TO DO → Please report every line in the entries that contains the string "drawsOnce".

BEGIN MATERIAL PROVIDED

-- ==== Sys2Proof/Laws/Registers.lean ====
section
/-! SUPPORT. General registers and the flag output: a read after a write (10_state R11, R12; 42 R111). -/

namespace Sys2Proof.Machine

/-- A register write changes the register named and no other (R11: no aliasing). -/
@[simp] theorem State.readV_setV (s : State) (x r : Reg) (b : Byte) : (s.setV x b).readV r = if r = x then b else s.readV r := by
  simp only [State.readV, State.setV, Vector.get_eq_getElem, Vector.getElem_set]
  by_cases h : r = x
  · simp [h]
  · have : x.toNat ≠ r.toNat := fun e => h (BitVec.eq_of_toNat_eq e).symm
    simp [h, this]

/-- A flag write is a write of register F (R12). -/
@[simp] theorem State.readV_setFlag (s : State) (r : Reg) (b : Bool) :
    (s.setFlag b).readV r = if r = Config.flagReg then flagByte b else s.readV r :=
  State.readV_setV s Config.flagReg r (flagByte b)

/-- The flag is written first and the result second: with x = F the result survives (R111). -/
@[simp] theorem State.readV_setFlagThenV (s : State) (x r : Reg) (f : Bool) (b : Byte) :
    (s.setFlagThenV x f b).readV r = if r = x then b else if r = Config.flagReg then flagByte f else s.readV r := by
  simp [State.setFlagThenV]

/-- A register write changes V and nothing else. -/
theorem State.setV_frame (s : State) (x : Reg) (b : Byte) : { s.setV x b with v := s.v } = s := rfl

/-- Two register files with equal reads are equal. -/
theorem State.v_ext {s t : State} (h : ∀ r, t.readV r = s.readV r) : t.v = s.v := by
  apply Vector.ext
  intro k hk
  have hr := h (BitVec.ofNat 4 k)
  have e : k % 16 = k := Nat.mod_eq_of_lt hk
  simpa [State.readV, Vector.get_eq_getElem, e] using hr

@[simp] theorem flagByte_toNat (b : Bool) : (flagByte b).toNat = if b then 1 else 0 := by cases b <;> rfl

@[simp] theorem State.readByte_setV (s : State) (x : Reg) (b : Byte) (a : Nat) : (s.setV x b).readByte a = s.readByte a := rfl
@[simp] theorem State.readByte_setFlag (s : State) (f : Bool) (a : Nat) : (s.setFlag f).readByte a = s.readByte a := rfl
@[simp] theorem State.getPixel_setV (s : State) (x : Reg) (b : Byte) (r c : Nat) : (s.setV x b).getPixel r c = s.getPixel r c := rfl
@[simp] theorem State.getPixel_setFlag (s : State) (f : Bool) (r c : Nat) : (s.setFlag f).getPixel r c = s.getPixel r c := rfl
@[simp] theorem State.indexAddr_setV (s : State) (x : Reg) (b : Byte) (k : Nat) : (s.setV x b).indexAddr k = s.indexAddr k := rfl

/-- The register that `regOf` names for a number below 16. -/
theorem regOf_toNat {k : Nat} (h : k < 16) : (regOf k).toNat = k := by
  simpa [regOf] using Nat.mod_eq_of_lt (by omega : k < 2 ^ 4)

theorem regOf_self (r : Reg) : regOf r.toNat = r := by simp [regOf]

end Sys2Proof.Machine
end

END MATERIAL PROVIDED
BEGIN MATERIAL PROVIDED

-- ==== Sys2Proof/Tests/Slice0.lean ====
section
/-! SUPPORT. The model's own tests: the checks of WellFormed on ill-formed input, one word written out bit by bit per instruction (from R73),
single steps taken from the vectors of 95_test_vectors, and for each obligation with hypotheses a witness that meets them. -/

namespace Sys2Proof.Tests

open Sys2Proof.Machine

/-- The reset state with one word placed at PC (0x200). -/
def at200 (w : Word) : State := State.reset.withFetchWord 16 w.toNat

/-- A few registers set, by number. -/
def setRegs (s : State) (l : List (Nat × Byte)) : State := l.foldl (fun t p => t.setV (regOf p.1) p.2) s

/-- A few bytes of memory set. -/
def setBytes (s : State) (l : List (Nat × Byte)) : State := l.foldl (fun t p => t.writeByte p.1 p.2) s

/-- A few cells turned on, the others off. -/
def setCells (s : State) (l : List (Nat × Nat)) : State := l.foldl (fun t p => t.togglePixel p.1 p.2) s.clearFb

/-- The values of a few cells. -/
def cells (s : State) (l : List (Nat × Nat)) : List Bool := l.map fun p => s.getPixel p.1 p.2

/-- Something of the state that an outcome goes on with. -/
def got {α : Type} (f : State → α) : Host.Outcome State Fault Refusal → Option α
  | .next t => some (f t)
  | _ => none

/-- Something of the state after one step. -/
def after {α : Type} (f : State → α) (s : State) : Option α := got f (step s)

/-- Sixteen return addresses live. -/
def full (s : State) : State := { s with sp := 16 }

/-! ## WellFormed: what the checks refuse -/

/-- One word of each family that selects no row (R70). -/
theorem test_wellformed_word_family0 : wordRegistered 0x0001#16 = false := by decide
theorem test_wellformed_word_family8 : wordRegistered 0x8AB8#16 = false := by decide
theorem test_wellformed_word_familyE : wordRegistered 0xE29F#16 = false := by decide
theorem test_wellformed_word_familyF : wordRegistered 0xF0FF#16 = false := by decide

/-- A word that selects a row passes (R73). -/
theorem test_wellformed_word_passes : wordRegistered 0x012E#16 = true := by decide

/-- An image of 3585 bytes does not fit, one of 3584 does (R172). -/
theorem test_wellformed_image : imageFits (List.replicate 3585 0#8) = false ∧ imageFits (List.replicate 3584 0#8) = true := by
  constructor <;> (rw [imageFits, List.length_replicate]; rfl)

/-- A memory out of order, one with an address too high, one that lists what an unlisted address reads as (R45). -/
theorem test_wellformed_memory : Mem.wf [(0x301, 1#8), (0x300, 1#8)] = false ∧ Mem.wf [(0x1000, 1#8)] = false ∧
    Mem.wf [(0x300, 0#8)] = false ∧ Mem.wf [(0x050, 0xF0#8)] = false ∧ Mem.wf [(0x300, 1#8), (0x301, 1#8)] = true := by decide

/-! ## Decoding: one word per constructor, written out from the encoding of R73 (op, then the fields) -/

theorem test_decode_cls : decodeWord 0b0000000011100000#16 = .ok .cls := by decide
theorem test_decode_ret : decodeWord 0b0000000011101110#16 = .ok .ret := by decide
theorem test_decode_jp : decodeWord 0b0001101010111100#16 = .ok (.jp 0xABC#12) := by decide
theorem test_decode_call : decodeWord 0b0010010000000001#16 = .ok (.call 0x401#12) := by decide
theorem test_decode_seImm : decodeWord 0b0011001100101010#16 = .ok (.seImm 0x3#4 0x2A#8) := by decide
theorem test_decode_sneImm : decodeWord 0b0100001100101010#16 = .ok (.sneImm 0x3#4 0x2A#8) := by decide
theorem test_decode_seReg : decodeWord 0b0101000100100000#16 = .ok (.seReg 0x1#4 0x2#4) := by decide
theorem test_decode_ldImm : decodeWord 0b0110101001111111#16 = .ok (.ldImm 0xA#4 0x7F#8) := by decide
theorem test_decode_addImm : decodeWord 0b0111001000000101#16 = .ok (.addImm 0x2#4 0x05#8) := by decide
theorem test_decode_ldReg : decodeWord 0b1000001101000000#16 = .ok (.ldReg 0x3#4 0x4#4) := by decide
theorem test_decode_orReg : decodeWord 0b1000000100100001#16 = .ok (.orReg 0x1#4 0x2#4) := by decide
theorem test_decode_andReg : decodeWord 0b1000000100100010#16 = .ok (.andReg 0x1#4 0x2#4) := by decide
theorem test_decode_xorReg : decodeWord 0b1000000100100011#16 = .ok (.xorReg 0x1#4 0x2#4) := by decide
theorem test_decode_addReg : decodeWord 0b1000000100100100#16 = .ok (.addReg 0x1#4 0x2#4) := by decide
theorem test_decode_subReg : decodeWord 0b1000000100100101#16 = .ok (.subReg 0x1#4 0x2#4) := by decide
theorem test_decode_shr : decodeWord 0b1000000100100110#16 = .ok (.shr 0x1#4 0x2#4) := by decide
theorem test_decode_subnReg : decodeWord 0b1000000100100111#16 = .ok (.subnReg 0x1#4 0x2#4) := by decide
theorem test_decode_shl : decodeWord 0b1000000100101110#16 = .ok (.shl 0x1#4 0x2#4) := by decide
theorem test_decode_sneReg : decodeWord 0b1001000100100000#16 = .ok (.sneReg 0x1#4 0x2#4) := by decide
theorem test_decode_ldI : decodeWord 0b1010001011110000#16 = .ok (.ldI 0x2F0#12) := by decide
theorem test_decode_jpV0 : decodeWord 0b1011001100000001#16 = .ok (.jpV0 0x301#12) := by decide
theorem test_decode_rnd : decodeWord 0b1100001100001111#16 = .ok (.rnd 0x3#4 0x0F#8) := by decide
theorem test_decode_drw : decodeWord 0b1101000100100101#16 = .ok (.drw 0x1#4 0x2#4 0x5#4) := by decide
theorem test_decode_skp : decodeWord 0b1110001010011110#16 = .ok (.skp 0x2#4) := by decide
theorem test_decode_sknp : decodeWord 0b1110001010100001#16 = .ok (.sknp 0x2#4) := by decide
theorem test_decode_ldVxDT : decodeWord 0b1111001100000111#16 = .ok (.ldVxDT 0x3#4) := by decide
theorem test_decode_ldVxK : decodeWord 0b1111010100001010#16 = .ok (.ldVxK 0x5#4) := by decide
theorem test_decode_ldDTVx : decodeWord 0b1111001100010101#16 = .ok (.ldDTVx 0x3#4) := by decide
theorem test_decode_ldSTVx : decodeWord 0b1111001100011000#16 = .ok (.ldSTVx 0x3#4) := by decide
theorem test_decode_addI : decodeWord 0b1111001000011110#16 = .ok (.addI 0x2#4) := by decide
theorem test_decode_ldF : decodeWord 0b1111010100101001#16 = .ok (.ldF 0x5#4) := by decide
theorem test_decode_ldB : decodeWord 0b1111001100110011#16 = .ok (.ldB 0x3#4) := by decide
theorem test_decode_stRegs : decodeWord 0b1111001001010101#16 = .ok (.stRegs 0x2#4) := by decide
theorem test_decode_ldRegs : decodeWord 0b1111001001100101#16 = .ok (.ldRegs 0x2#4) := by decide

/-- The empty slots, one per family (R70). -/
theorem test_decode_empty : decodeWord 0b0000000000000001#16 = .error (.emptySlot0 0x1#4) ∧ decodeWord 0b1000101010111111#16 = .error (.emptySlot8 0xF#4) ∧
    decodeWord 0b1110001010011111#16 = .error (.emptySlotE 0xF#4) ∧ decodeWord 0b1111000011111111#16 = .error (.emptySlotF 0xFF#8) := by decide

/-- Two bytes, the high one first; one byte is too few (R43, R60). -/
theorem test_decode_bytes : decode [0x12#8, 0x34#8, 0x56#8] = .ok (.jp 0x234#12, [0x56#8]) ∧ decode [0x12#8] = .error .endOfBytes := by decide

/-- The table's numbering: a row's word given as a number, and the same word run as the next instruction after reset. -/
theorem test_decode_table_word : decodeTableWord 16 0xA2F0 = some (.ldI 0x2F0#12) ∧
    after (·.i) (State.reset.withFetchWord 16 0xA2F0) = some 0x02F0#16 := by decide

END MATERIAL PROVIDED
BEGIN MATERIAL PROVIDED

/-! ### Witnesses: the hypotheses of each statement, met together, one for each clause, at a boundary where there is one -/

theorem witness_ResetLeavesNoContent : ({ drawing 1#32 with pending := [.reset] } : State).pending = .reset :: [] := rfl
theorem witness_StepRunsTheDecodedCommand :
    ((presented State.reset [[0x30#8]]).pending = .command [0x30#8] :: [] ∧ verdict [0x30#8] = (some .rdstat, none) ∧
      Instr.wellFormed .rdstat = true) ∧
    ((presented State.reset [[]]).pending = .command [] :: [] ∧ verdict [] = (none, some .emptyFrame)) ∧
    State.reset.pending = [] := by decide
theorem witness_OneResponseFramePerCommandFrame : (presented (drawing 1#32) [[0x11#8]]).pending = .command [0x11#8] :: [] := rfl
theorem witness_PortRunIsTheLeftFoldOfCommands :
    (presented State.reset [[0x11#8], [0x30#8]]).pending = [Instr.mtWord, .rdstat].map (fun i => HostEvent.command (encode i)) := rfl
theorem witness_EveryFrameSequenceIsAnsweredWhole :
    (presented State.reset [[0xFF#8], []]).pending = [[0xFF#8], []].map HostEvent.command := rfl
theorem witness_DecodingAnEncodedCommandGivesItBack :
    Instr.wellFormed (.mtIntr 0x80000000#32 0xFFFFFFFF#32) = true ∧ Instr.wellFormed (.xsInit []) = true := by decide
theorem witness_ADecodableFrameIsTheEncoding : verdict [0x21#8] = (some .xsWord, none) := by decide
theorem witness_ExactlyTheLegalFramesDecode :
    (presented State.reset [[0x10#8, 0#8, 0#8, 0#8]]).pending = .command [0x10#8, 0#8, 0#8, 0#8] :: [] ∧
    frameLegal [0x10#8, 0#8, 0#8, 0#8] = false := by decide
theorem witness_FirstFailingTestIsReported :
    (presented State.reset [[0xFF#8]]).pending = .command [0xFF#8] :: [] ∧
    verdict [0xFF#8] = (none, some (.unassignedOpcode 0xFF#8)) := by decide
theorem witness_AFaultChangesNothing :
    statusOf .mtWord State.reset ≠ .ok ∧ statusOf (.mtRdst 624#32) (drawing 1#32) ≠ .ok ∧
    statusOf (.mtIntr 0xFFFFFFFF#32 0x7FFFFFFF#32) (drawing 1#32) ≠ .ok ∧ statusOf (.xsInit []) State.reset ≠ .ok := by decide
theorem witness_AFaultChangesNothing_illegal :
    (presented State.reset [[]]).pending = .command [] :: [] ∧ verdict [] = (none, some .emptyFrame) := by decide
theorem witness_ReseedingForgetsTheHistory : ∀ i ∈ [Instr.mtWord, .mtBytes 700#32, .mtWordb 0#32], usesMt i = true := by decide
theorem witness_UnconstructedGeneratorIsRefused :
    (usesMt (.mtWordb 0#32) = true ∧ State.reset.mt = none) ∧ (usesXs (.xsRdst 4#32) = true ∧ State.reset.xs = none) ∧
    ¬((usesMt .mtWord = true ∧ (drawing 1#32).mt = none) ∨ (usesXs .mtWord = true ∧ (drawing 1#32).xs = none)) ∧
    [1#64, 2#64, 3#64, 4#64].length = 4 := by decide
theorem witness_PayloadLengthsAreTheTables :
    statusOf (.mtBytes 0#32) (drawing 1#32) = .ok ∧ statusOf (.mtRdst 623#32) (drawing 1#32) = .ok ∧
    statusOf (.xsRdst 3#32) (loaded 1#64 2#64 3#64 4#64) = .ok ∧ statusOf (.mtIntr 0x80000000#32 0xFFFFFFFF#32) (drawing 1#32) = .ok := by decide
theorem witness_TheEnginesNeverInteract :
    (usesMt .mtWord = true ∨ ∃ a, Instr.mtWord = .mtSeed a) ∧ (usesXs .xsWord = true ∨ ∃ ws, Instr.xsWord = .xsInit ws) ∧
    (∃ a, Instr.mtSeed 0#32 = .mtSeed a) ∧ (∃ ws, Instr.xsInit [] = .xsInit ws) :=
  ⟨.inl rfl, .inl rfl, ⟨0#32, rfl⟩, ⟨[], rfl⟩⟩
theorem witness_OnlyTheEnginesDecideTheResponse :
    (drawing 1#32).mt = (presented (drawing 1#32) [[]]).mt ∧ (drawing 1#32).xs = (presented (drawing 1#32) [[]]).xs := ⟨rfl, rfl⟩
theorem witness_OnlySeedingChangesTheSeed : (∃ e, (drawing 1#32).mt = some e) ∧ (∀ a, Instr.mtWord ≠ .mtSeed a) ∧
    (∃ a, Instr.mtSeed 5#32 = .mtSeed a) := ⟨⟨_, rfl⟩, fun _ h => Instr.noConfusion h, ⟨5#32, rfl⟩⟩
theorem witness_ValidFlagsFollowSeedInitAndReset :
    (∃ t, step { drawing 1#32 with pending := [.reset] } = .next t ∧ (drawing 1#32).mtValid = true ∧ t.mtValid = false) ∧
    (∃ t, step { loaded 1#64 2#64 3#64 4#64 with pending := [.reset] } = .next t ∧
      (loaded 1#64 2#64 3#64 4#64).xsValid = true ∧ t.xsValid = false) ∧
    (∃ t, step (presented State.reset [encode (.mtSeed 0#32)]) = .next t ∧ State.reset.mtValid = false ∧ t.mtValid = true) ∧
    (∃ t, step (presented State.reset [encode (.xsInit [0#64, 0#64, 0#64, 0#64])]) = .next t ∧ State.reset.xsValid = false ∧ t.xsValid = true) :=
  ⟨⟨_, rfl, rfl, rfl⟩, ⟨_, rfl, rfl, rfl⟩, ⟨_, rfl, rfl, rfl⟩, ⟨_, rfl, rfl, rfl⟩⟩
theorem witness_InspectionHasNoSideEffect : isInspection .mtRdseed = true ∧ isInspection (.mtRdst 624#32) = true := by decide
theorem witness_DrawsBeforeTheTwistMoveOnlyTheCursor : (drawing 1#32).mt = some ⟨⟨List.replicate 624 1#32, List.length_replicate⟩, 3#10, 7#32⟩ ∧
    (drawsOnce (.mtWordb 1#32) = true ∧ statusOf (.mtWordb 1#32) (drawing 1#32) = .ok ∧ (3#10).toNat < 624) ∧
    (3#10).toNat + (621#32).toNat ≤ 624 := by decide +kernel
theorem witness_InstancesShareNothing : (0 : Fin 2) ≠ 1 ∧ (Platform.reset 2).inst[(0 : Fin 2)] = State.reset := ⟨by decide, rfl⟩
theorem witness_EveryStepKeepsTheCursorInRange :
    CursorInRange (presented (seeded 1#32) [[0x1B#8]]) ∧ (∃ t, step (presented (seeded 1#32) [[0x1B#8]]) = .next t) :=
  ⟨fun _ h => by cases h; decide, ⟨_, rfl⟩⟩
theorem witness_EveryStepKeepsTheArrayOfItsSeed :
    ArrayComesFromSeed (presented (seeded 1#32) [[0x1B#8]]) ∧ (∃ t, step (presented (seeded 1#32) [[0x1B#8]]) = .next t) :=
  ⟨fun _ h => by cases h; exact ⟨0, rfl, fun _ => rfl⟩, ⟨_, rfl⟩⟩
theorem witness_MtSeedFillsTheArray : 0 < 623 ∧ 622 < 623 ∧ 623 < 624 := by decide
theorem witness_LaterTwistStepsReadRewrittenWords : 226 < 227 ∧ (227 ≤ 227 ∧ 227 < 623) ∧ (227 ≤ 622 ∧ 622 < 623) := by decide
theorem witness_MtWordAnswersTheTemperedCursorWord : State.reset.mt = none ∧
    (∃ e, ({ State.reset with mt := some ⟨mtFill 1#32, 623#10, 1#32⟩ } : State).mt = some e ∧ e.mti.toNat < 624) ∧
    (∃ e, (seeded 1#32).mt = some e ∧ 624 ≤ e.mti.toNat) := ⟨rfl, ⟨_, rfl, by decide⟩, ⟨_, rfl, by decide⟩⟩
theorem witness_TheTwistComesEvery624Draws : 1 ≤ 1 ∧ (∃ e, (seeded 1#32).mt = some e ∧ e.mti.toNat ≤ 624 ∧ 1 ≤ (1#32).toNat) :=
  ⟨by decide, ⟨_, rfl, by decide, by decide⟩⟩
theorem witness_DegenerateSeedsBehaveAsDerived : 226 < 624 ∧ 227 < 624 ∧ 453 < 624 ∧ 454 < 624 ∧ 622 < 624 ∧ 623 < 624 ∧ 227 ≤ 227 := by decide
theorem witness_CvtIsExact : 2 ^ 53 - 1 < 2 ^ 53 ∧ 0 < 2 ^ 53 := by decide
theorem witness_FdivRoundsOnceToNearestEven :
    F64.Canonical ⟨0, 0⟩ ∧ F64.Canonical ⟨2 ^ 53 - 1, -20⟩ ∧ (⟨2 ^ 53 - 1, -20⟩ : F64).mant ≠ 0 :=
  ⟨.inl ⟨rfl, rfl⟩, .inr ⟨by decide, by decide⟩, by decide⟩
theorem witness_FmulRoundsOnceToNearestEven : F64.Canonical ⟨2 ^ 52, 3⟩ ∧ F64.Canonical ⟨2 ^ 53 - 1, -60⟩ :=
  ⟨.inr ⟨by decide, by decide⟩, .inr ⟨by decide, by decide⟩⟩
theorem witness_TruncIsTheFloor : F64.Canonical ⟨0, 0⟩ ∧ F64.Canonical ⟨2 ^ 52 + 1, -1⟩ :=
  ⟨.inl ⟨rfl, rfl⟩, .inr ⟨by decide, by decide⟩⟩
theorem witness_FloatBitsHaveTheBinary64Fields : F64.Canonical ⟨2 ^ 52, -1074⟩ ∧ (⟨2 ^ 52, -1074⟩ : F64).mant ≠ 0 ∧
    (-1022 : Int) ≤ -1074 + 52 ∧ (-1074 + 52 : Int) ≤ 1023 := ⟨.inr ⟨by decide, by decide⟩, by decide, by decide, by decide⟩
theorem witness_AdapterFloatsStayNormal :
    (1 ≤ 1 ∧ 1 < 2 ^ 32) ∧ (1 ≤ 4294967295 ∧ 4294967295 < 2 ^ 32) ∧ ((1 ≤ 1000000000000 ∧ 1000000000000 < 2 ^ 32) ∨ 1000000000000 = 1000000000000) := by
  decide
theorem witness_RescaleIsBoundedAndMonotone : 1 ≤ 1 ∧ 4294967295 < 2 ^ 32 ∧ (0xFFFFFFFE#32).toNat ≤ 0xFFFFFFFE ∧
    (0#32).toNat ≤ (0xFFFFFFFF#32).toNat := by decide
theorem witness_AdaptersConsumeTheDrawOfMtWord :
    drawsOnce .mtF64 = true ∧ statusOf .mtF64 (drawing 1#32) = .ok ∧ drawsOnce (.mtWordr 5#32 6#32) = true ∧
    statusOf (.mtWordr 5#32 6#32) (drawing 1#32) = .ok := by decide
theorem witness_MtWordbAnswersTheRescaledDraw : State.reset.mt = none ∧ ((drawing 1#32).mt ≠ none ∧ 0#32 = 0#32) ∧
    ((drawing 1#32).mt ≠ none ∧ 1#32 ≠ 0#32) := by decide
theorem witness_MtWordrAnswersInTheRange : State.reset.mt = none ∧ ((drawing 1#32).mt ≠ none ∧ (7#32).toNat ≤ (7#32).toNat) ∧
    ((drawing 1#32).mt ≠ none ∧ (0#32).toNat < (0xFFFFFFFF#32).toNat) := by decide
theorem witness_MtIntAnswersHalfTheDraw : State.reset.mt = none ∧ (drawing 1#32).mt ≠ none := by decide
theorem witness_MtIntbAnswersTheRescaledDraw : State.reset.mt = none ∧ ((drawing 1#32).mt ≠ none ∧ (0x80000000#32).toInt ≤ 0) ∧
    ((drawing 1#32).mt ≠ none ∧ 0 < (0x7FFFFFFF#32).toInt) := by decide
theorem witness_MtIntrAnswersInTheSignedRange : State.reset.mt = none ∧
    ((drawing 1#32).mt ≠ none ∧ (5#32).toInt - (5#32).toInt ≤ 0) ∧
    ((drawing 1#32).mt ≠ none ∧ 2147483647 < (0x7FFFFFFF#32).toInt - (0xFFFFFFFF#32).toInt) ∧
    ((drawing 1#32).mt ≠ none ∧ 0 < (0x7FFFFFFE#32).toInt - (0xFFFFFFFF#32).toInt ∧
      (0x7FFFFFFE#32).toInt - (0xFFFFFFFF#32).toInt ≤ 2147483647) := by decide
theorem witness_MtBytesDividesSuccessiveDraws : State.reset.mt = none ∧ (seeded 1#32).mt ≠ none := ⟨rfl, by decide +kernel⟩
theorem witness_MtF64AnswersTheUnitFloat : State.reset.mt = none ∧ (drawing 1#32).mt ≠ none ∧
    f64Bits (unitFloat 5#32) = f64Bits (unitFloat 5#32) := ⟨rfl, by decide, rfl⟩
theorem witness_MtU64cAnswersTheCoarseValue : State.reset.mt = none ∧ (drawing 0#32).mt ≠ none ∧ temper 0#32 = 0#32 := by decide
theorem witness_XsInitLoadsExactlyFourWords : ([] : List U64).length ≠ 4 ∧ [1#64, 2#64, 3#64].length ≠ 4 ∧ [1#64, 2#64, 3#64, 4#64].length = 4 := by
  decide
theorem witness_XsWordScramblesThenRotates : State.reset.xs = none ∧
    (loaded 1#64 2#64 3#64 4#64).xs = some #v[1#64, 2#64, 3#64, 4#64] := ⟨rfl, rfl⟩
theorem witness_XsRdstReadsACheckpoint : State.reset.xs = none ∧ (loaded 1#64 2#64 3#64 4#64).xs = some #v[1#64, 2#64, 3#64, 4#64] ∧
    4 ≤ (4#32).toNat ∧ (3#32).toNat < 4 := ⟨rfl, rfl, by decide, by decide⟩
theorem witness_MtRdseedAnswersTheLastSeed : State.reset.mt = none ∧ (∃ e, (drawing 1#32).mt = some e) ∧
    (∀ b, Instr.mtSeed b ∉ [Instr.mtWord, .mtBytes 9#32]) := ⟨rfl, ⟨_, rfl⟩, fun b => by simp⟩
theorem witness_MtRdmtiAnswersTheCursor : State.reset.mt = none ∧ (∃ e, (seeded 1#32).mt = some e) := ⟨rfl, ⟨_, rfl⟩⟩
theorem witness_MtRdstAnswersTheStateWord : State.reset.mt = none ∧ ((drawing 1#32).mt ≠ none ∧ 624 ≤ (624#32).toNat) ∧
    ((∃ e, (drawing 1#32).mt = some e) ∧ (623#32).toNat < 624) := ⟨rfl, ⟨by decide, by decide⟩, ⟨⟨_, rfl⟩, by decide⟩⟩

END MATERIAL PROVIDED

OUTPUT FOR THIS TASK →
    (drawsOnce (.mtWordb 1#32) = true ∧ statusOf (.mtWordb 1#32) (drawing 1#32) = .ok ∧ (3#10).toNat < 624) ∧
    drawsOnce .mtF64 = true ∧ statusOf .mtF64 (drawing 1#32) = .ok ∧ drawsOnce (.mtWordr 5#32 6#32) = true ∧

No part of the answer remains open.